' Geel Vingerhoedskruid.
Hoogduitsch: Gelber Fingerhut.
Engelsch: Yellow Foxglove.
Bloeit: Juni—Juli. 9J-.
Stelsel van Linnaeus: Cl. XIV. O. II. Didynamia Angiospermia.
Natuurlijk Stelsel : Vasculares Dicotyledoneae. O. Scrophularineae.
Geslachtskenmerken: Zie Deel XI. PI. 868.
Soortelijke kenmerken: Foliis oblongo-lanceolatis, serratis, glabris vel basi subciliatis, infe-
rioribus in petiolum attenuatis, superioribus basi ovata, sessilibus; caule pedunculisque glabris
vel subglandulosis, laciniis eilycis lanceolatis uninerviis, acutis, margine glanduloso-pubescen-
tibus; corolla tubulosa extus subglandulosa, labio superiore acute emarginato lobulis acutis,
laciniis labii inferioris ovatis, lateralibus acutis, intermedia acutiuscula vel obtusa, corolla multo
breviore.
Bladen langwerpig-lancetvormig, getand, glad of aan den voet iets gewimperd; de onderste
tot een steel versmald, de bovenste met hartvormigen voet, zittend, stengel en bloemstelen
glad of iets beklierd; kelkslippen lancetvormig, 1-nervig, spits, met harig beklierden rand;
kroon buisvormig, van buiten een weinig klierig; bovenlip spits, uitgerand met spitse lobben,
slippen van de onderlip eivormig, de zijdelingsche scherp, de middelste aangespitst of stomp,
veel korter dan de bloembuis.
Alle door mij onderzochte gedroogde exemplaren uit ’s Rijks Herbarium hadden klierige
kelken en bloemstelen, terwijl deze deelen bij de meeste auteurs als glad worden beschreven
en hierin een belangrijk kenmerk wordt gevonden ter onderscheiding van deze soort met andere.

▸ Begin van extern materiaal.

/-- A Lookup answers the record's slot and fields, converted as R4 says, in the layout and the codes of R170, or NOT_FOUND,
on either link (R10, R4). -/
def Obligations.LookupAnswersTheRecord : Prop :=
  ∀ (t : Nat) (l : Link) (tag : Byte) (k : Key) (s : State), s.Takes l →
    let bit := fun (n : Nat) (present : Bool) => if present then (1 : Byte) <<< n else 0
    ∃ s' : State, exec (.lookup t l tag k) s = .next s' ∧
    match s.slotOf k with
    | none => State.Replied t l tag .notFound [] [] s s'
    | some (n, j) => State.Replied t l tag .ok
        (bytes2 n ++ keyBytes k ++ [byteOf j.profile.val,
          match j.state with
            | .planned => 0 | .placed => 1 | .ramp => 2 | .soak => 3 | .feed => 4 | .cool => 5 | .done => 6 | .rejected => 7,
          bit 0 j.head.isSome ||| bit 1 j.lastTemp.isSome ||| bit 2 j.peakTemp.isSome ||| bit 3 j.setpoint.isSome |||
            bit 4 j.lastGrant.isSome ||| bit 5 j.cause.isSome ||| bit 6 j.verdict.isSome,
          byteOf ((j.head.map Fin.val).getD 0), byteOf j.reheats] ++
        bytes2 (j.lastTemp.getD 0) ++ bytes2 (j.peakTemp.getD 0) ++ bytes2 (j.setpoint.getD 0 / 1000) ++ bytes2 j.integral ++
        bytes2 (j.energy / 1000) ++ bytes2 j.phaseElapsed ++ bytes2 j.soaked ++ bytes2 j.feedAcc ++ bytes2 j.fillerFed ++
        bytes2 ((j.lastGrant.map fun g => min 65535 (max s.now t / 1000 - g)).getD 0) ++
        [match j.cause with
            | none => 0 | some .overheat => 1 | some .slow => 2 | some .energy => 3 | some .clampLost => 4
            | some .earlyRelease => 5 | some .sampleLoss => 6 | some .coupling => 7 | some .coolant => 8 | some .supply => 9
            | some .generator => 10 | some .aborted => 11,
          match j.verdict with | none => 0 | some .accept => 1 | some .rework => 2 | some .scrap => 3]) [] s s'

/-- A Find answers the first sixteen matches from its start slot on, the slot to go on from or the end mark, the live count
and the mark (R11, R12), bit n of its state set standing for state code n (R170); an empty state set or a start slot above
511 is refused RANGE. -/
def Obligations.FindAnswersTheMatches : Prop :=
  ∀ (t : Nat) (l : Link) (tag : Byte) (code mask : Key) (states : Byte) (start : Word16) (s : State), s.Takes l →
    let found := (s.table.records.filter fun x => start.toNat ≤ x.1 ∧
      x.2.key.serial &&& mask.serial = code.serial &&& mask.serial ∧
      x.2.key.position &&& mask.position = code.position &&& mask.position ∧
      states.getLsbD (match x.2.state with
        | .planned => 0 | .placed => 1 | .ramp => 2 | .soak => 3 | .feed => 4 | .cool => 5 | .done => 6
        | .rejected => 7)).take 16
    let goOn := match found[15]? with
      | some x => if x.1 < 511 then x.1 + 1 else 0xFFFF
      | none => 0xFFFF
    ∃ s' : State, exec (.find t l tag code mask states start) s = .next s' ∧
    (states = 0 ∨ 511 < start.toNat → State.Replied t l tag .range [] [] s s') ∧
    (states ≠ 0 → start.toNat ≤ 511 → State.Replied t l tag .ok
      (byteOf found.length :: (found.flatMap fun x => bytes2 x.1 ++ keyBytes x.2.key) ++ bytes2 goOn ++
        bytes2 s.liveCount ++ [(match s.table.mark with | .armed => 0 | .raised => 1 : Byte)]) [] s s')

/-- A Bind passes or is refused as R14 says; it binds record and head in one request (R15), and starts the heat cycle in it
if the clamp, the flow and the cell allow (R47, R49).
An Unbind takes a PLACED record and its head apart in one request and changes nothing else of either (R18). -/
def Obligations.BindAndUnbindActOnBoth : Prop :=
  (∀ (t : Nat) (tag : Byte) (k : Key) (b : Byte) (s : State), s.Takes .cell → s.TableOk →
     ∃ s' : State, exec (.bind t .cell tag k b) s = .next s' ∧
     match headOf b, s.joint k with
     | none, _ => State.Replied t .cell tag .range [] [] s s'
     | some _, none => State.Replied t .cell tag .notFound [] [] s s'
     | some h, some j =>
       let p := s.profileOf j
       if j.state = .planned ∧ p.valid = true ∧ (s.head h).state = .idle then
         if (s.head h).clampClosed = true ∧ (∀ n ∈ (s.head h).lastFlow, s.config.running.flowMinimum ≤ n) ∧
             s.cell.state.running = true then
           State.Replied t .cell tag .ok [2] [.table, .heads, .power] s s' ∧
           s.RecordBecomes k { j with
             state := .ramp, head := some h,
             setpoint := some (match meanOf (s.head h).window with
               | none => 250000
               | some x => min x p.fields.target * 1000),
             integral := 0, phaseElapsed := 0, soaked := 0, feedAcc := 0, fillerFed := 0, lastGrant := none } s' ∧
           s.HeadBecomes h { s.head h with state := .heating, bound := some k, missed := 0, tankMiss := 0 } s' ∧
           s'.power = { s.power with startRefs := s.power.startRefs.set h (some (max s.now t / 1000)) }
         else
           State.Replied t .cell tag .ok [1] [.table, .heads] s s' ∧
           s.RecordBecomes k { j with state := .placed, head := some h } s' ∧
           s.HeadBecomes h { s.head h with state := .loaded, bound := some k } s'
       else State.Replied t .cell tag .state [] [] s s') ∧
  (∀ (t : Nat) (tag : Byte) (k : Key) (s : State), s.Takes .cell → s.TableOk → s.BindingsOk →
     ∃ s' : State, exec (.unbind t .cell tag k) s = .next s' ∧
     match s.joint k with
     | none => State.Replied t .cell tag .notFound [] [] s s'
     | some j =>
       if j.state = .placed then
         ∃ h, j.head = some h ∧ State.Replied t .cell tag .ok [] [.table, .heads] s s' ∧
           s.RecordBecomes k { j with state := .planned, head := none } s' ∧
           s.HeadBecomes h { s.head h with state := .idle, bound := none } s'
       else State.Replied t .cell tag .state [] [] s s')

/-- A Set Verdict is taken once for a finished record, bound or not, and never overwrites a verdict (R20). -/
def Obligations.SetVerdictIsTakenOnce : Prop :=
  ∀ (t : Nat) (l : Link) (tag : Byte) (k : Key) (b : Byte) (s : State), s.Takes l → s.TableOk →
    ∃ s' : State, exec (.setVerdict t l tag k b) s = .next s' ∧
    if b = 0 ∨ 3 < b.toNat then State.Replied t l tag .range [] [] s s'
    else match s.joint k with
    | none => State.Replied t l tag .notFound [] [] s s'
    | some j =>
      if (j.state = .done ∨ j.state = .rejected) ∧ j.verdict = none then
        State.Replied t l tag .ok [] [.table] s s' ∧
        s.RecordBecomes k { j with
          verdict := some (if b = 1 then .accept else if b = 2 then .rework else .scrap) } s'
      else State.Replied t l tag .state [] [] s s'

/-- A Rearm returns a record that passes R22 to PLANNED and changes the fields R23 names, no other. -/
def Obligations.RearmReturnsARecordToPlanned : Prop :=
  ∀ (t : Nat) (tag : Byte) (k : Key) (s : State), s.Takes .cell → s.TableOk →
    ∃ s' : State, exec (.rearm t .cell tag k) s = .next s' ∧
    (s.joint k = none → State.Replied t .cell tag .notFound [] [] s s') ∧
    ∀ j, s.joint k = some j →
      let passes := j.state = .rejected ∧ j.head = none ∧ j.verdict = none ∧
        (∃ c, j.cause = some c ∧ c ∈ [.clampLost, .sampleLoss, .coupling, .coolant, .supply, .generator, .aborted]) ∧
        j.reheats < 2 ∧
        (j.peakTemp = none ∨ ∃ x, j.peakTemp = some x ∧ (s.profileOf j).valid = true ∧ x < (s.profileOf j).fields.solidus)
      (passes → State.Replied t .cell tag .ok [byteOf (j.reheats + 1)] [.table] s s' ∧
        s.RecordBecomes k { j with
          state := .planned, reheats := j.reheats + 1, cause := none, setpoint := none, lastGrant := none, integral := 0,
          phaseElapsed := 0, soaked := 0, feedAcc := 0, fillerFed := 0 } s') ∧
      (¬ passes → State.Replied t .cell tag .state [] [] s s')

/-- A Retire removes an unbound record, which on the Inspection Link needs a verdict (R25, R26); the mark is re-armed at a
live count of 448 or below (R2).
A Retire Matching retires every matched record that is unbound and PLANNED, DONE or REJECTED, skips the other matched
ones, and answers how many of each (R28). -/
def Obligations.RetiringRemovesUnboundRecords : Prop :=
  (∀ (t : Nat) (l : Link) (tag : Byte) (k : Key) (s : State), s.Takes l → s.TableOk →
     ∃ s' : State, exec (.retire t l tag k) s = .next s' ∧
     match s.joint k with
     | none => State.Replied t l tag .notFound [] [] s s'
     | some j =>
       if j.head = none ∧ (l = .inspection → j.verdict.isSome = true) then
         State.Replied t l tag .ok (bytes2 s'.liveCount ++ [(match s'.table.mark with | .armed => 0 | .raised => 1 : Byte)])
           [.table] s s' ∧
         (∀ x, x ∈ s'.table.records ↔ x ∈ s.table.records ∧ x.2.key ≠ k) ∧ s'.liveCount + 1 = s.liveCount ∧
         s'.table.mark = if s'.liveCount ≤ 448 then .armed else s.table.mark
       else State.Replied t l tag .state [] [] s s') ∧
  (∀ (t : Nat) (tag : Byte) (code mask : Key) (s : State), s.Takes .cell → s.TableOk →
     let hit := fun x : Nat × Joint => decide (x.2.key.serial &&& mask.serial = code.serial &&& mask.serial ∧
       x.2.key.position &&& mask.position = code.position &&& mask.position)
     let goes := fun x : Nat × Joint => hit x && decide (x.2.head = none ∧ x.2.state ∈ [.planned, .done, .rejected])
     let retired := s.table.records.countP goes
     ∃ s' : State, exec (.retireMatching t .cell tag code mask) s = .next s' ∧
       (∀ x, x ∈ s'.table.records ↔ x ∈ s.table.records ∧ goes x = false) ∧ s'.liveCount + retired = s.liveCount ∧
       s'.table.mark = (if s'.liveCount ≤ 448 then .armed else s.table.mark) ∧
       State.Replied t .cell tag .ok (bytes2 retired ++ bytes2 (s.table.records.countP hit - retired) ++
         bytes2 s'.liveCount ++ [(match s'.table.mark with | .armed => 0 | .raised => 1 : Byte)]) [.table] s s')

Verklaring der afbeelding: a. Bloem van ter zijde. b. Geopende bloemkroon, c. Kelk met
vruchtbeginsel, d. Vruchtbeginsel.
Groeiplaats : Op beschaduwde heuvels en rotsen in Siberië, Zwitserland, Frankrijk en Midden-
Duitschland, Zuid-Tirol en Italië, terwijl zij van uit den Elzas door den Rijn-Pfalz tot Luxemburg
en Luik waargenomen werd.
Nederland: Zij werd in Juli 1899 bij Dieren door den Heer H. Heükels gevonden en ons
welwillend ter afbeelding aangeboden.
V.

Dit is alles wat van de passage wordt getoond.